Para alien mencoba bicara, tapi mereka tidak bisa berbahasa dan ini membuat mereka semakin aneh (alien) di mata kumpulan binatang dan tumbuhan. Alien pun merasa asing memandang makhluk-makhluk yang tak pernah dijumpainya. Ditambah, musim yang tak selalu tenang  dan ragam tumbuhan yang sebagian dari mereka adalah racun. Namun, hal-hal asing tersebut tidak mengurungkan niat mereka menjelajahi bumi. Dan  makhluk lain di bumi merasa tak senang dengan kehadiran alien alias manusia. Sampai   akhirnya, waktu membuktikan kerusakan-kerusakan akibat perbuatan manusia (human is alien). Manusia ‘mengasingkan’ diri mereka sendiri karena tidak pernah benar-benar ‘berkenalan’ dengan makhluk hidup dan alam semesta. Rintihan irama dedaunan pun jatuh, denting-denting tetumbuhan mengema berontak, dan nafas dentum alam liar mengilas permukaan bumi. 

Secara bersamaan, antara pepohonan di seberang dan kumpulan bambu yang berdiri lekat di satu pohon, menampilkan Visual Art yang bercerita. Irama etnik Balafon dan seruling perlahan muncul di antara dentum elektrik musik, kemudian memasuki pikiran-pikiran penonton untuk merasakan jaman prasejarah ketika manusia menginjakkan kakinya di bumi. Hadir pula, Dua penari, satu bergelantung di akar pohon, satunya lagi duduk bersama pemain musik Balafon di atas wujud panggung yang terbentuk dari bambu. Tokoh utama pertunjukan ini: lighting dan visual art memang diakui mampu memainkan sekligus memusatkan konsentrasi penonton tidak terbelah. Terlebih lagi, iringan 2 jenis musik berbeda yang disuguhkan sangat apik dan mampu merangsang khidmat suasana hati dan ruang terbuka  Tukad Abu.
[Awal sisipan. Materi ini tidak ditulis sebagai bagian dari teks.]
/-- Settles O5: at an even address the decoder's instruction is the name of the word's fields, which the three opcode maps give
for every word. -/
theorem everyWordDecodesAndEncodesBack : Obligations.EveryWordDecodesAndEncodesBack := by
  intro v w vaddr heven
  rw [decodeInstr_normal heven]
  exact isName_nameNormal

end Sys2Proof.Machine
end

section
/-! PROOFS. The translator (41_translator.md R70 to R80): the rows of the default `OpMap`, the legality checks, the cells and
diagnostics of a translation, and the instructions of no row. -/

namespace Sys2Proof.Machine

/-! ### The legality checks -/

/-- Check (3) by the required level and the width (41_translator.md R74). -/
theorem fails64on32_iff (sp : OpSpec) (d : Descriptor) :
    fails64on32 sp d = true ↔ (sp.reqIsa = .l3 ∨ sp.reqIsa = .l4) ∧ bitWidth d = .w32 := by
  simp only [fails64on32, Bool.and_eq_true, Bool.or_eq_true, beq_iff_eq]

/-- Of the two revision codes only 1 is below another, and only below 2 (10_state.md R9). -/
theorem revisionCode_lt_iff (r r' : IsaRevision) : revisionCode r < revisionCode r' ↔ r' = .r2 ∧ r = .r1 := by
  cases r <;> cases r' <;> decide

/-- Check (2) by the codes of the levels and by the revisions (41_translator.md R73). -/
theorem failsLevelRev_iff (sp : OpSpec) (d : Descriptor) :
    failsLevelRev sp d = true ↔ levelCode d.isaLevel < levelCode sp.reqIsa ∨
      ((sp.reqIsa = .l32 ∨ sp.reqIsa = .l64) ∧ sp.reqRev = .r2 ∧ d.isaRevision = .r1) := by
  simp only [failsLevelRev, Bool.or_eq_true, Bool.and_eq_true, beq_iff_eq, decide_eq_true_eq, revisionCode_lt_iff]

theorem isaMismatch_mem_illegalReasons (sp : OpSpec) (d : Descriptor) :
    Reason.isaMismatch ∈ illegalReasons sp d ↔ failsLevelRev sp d = true := by
  unfold illegalReasons
  split_ifs <;> simp [*]

theorem width64On32_mem_illegalReasons (sp : OpSpec) (d : Descriptor) :
    Reason.width64On32 ∈ illegalReasons sp d ↔ fails64on32 sp d = true := by
  unfold illegalReasons
  split_ifs <;> simp [*]

/-- The reasons of a row are those of the checks it fails, in their order (41_translator.md R75). -/
theorem illegalReasons_cases (sp : OpSpec) (d : Descriptor) :
    illegalReasons sp d ∈ [[], [Reason.isaMismatch], [.width64On32], [.isaMismatch, .width64On32]] := by
  unfold illegalReasons
  split_ifs <;> simp

/-- The level check comes first, so its diagnostic does (41_translator.md R73, R75). -/
theorem head?_illegalDiags {sp : OpSpec} {d : Descriptor} (h : failsLevelRev sp d = true) (w : InstrWord) (vaddr : Word) :
    (illegalDiags sp d w vaddr).head? =
      some (.isaMismatch vaddr w sp.reqIsa sp.reqRev d.isaLevel d.isaRevision) := by
  simp [illegalDiags, h]
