-- ==== Sys2Proof/Syntax.lean ====
section
/-! DEFINITION. The commands of the block: one constructor per row of spec/opcode_table.json, with the
operands each takes from outside. Numbers of units and register values are Nat; what the manual treats as a
word of bits is a BitVec. -/
namespace Sys2Proof

/-- A dictionary request: who sends it and the TAG its response echoes (02 R37, R41). Master 0 is the I3C
port, 1 to 8 the management slots, 9 the debug port, 16 + 16 x node + port a mesh master. What a frame can have wrong beside
its fields (02 R38): its reserved byte, the number of data bytes received where it is not LENGTH, and an operation code in
byte 0 that is none of R38. -/
structure Req where
  master : Nat
  tag : Nat
  rsv : Nat := 0
  got : Option Nat := none
  op : Option Nat := none
  deriving DecidableEq, Repr

/-- A request in a well-formed frame. -/
abbrev Req.of (master tag : Nat) : Req := { master := master, tag := tag }
/-- Is the frame none of R38: a reserved byte that is not zero, a LENGTH that does not match, another operation code? -/
def Req.wrong (q : Req) : Bool := q.rsv != 0 || q.got.isSome || q.op.isSome

/-- The member byte and LENGTH of an MREAD or MDROP frame (02 R38, R58), which carry no data. -/
structure MirrorMem where
  mem : Nat
  len : Nat := 0
  deriving DecidableEq, Repr

/-- How a frame that names its operation code comes (02 R38): TAG, the reserved byte, the bytes received where they do not
match LENGTH. -/
structure FrameTag where
  tag : Nat
  rsv : Nat := 0
  got : Option Nat := none
  deriving DecidableEq, Repr

/-- What the DUT shows at the balls of the IN positions of an engine in one tester cycle (06 R180, R181): the levels before the
cycle's first marker (bit p is IN position p, 1 while the positive leg is above the negative leg), and the changes of level in
order of time, each a position with its instant in ticks. -/
structure Samples where
  level : Nat := 0
  chg : List (Nat × Nat) := []
  deriving DecidableEq, Repr

/-- Mesh request operations (11 R302). -/
inductive MeshOp where
  | read | write | orw
  deriving DecidableEq, Repr

/-- The block port a mesh request belongs to: SRC, SPORT and TAG of R302 in the model's own labels. -/
inductive Owner where
  | hdi (master : Nat) | dbg (master : Nat)
  | veLine (n line : Nat) | ringWrite (q line : Nat) | ringRead (q : Nat) | bitmap (n : Nat)
  | facet (f : Nat) | dspMove (n k : Nat) | dspNote (n k : Nat)
  | lane (n tag : Nat) | stream (n : Nat) | crypto | flp | reload | mesh (port tag : Nat)
  deriving DecidableEq, Repr

/-- A mesh request (11 R302): operation, owner, source node, service class, address, length in bytes, and the
write data or OR mask as a little-endian number. -/
structure MeshReq where
  op : MeshOp
  own : Owner
  src : Nat
  cls : Nat
  addr : Nat
  len : Nat
  data : Nat
  deriving DecidableEq, Repr

/-- What the check code finds in a word or burst that is read (09 R267, 10 R286): nothing, an error it corrects,
an error it cannot correct, or an error over two or more devices, of which R267 does not say whether it is found. -/
inductive Ecc where
  | clean | ce | ue | multi
  deriving DecidableEq, Repr

/-- What a router's check of a flit of a packet finds on its way (11 R308): a single error that the router of a node corrects,
or a double error at a node, which poisons the packet. A command lists what a packet meets. -/
inductive Flit where
  | corrected (node : Nat) | poisoned (node : Nat)
  deriving DecidableEq, Repr

/-- A packet of request req with what its flits meet on its way. -/
structure Arriving where
  req : MeshReq
  flits : List Flit := []
  deriving DecidableEq, Repr

/-- The answer to the read of a program line, with what its flits meet. -/
structure LineBack where
  line : Nat
  flits : List Flit := []
  deriving DecidableEq, Repr

/-- The answer to a transfer of a ring line: an error or not, with what its flits meet. -/
structure RingBack where
  err : Bool
  flits : List Flit := []
  deriving DecidableEq, Repr

/-- MOVE of DSP engine n, with what the check code will find in the scratch words it reads (10 R286). -/
structure DspMove where
  n : Nat
  ecc : List Ecc := []
  deriving DecidableEq, Repr

/-- A DIMM as its SPD hub describes it (09 R247, R252): whether the hub answers, whether type and width are of R247, the
highest rate in MT/s, device density (1 for 16 Gb, 2 for 32 Gb), ranks. -/
structure Dimm where
  answers : Bool
  fits : Bool
  rate : Nat
  density : Nat
  ranks : Nat
  deriving DecidableEq, Repr

/-- What the part finds around it as its supplies rise: the strap pins (15 R410), its grade (0 -C, 1 -E) and the DIMMs of
each channel. -/
structure Board where
  straps : Nat
  grade : Nat
  dimms : List (List Dimm)
  deriving DecidableEq, Repr

/-- The trims a focus measurement finds, and the linearity table of its group (07 R193, R199), as 16-bit two's-complement
words. -/
structure Trims where
  rise : Nat
  fall : Nat
  enon : Nat
  enoff : Nat
  inl : List Nat
  deriving DecidableEq, Repr

/-- Where an upset strikes (05 R151, 17 R447): an instruction register bit of a cell, a static bit of it (ISEL, CESEL, FSEL
from bit 2, A0 from bit 4, B0 from bit 20, Q0 from bit 36), a select bit of one of its eight inputs, a select bit of a track
multiplexer (by its number in the ROUTE frame), any other bit of the frame word, or the loupe's own registers or reference
table (17 R453). -/
inductive UpsetTarget where
  | ir (k bit : Nat) | fixed (bit : Nat) | sel (inp bit : Nat) | track (i bit : Nat) | other | own
  deriving DecidableEq, Repr

/-- An upset of one configuration bit: facet, frame type and index of R422, 64-bit word of the frame, local cell
column, and the bit it flips. -/
structure Upset where
  f : Nat
  type : Nat
  index : Nat
  word : Nat
  u : Nat
  target : UpsetTarget
  deriving DecidableEq, Repr

/-- The flash device a load reads, as discovery finds it (16 R413, R415, R416): present, SFDP and BFPT valid, whether they advertise
1-4-4, 4-4-4 and x8 in DDR with the table of the octal entry, log2 of the size, and its bytes (offset, value). -/
structure Flash where
  present : Bool
  sfdp : Bool
  x144 : Bool
  x444 : Bool
  x8 : Bool
  octal : Bool
  density : Nat
  bytes : List (Nat × Nat)
  deriving DecidableEq, Repr

/-- A facet manifest (16 R422). Its layout in a stream is not given, so the frame command carries it decoded:
FRAMES, the clamp constants of boundary outputs by port, the panes in QUEUE mode, and the panes that receive PANE frames. -/
structure Manifest where
  frames : Nat
  clamps : List (Nat × Nat)
  queueMask : Nat
  paneMask : Nat
  meshPort : Bool
  deriving DecidableEq, Repr

/-- The instruction registers and static fields of one word cell (05 R141, R142). -/
structure CellCfg where
  ir : List (BitVec 32)
  isel : Bool
  cesel : Bool
  fsel : Nat
  a0 : W16
  b0 : W16
  q0 : W16
  deriving DecidableEq, Repr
“Pertunjukan visual art yang berbeda,” “Keren!”, “Terhipnotis!”, “Kita dibawa hanyut oleh mereka,” “Amazing!”, “Gorgeous performance!” merupakan  ungkapan-ungkapan yang kerap dijawab oleh penonton (yang tidak hanya berasal dari pribumi, tetapi juga warga asing)  saat ditanya tentang penampilan “Human is Alien” yang baru saja disaksikan. Teriakan dan tepuk tangan penonton meriah lepas mengakhiri pertunjukan seni yang menakjubkan ini.

Asal Mula Human is Alien

“Saya suka kesal melihat tetangga atau orang lain membuang sampah sembarang, tetapi saya bukan orang yang tipe menegur langsung, makanya saya menegur mereka lewat pertunjukan karya seni,”  ujar Jonas Sestakresna

Pencemaran lingkungan. Isu yang sering diangkat masyarakat Bali.  Seorang konseptor “Human is Alien”, Jonas Sestakresna tidak ketinggalan menjadikan isu ini sebagai tema dari pertunjukan multimedia art-nya . Bali sempat larut dalam permasalahan buang sampah, bahkan sampai saat ini. Hal ini sangat meresahkan bagi jiwa-jiwa yang mencintai lingkungan dan alam, apalagi Bali merupakan tempat wisata populer yang selalu berada di peringkat atas tempat wisata di dunia. Dan Jonas cukup terganggu terhadap hal ini.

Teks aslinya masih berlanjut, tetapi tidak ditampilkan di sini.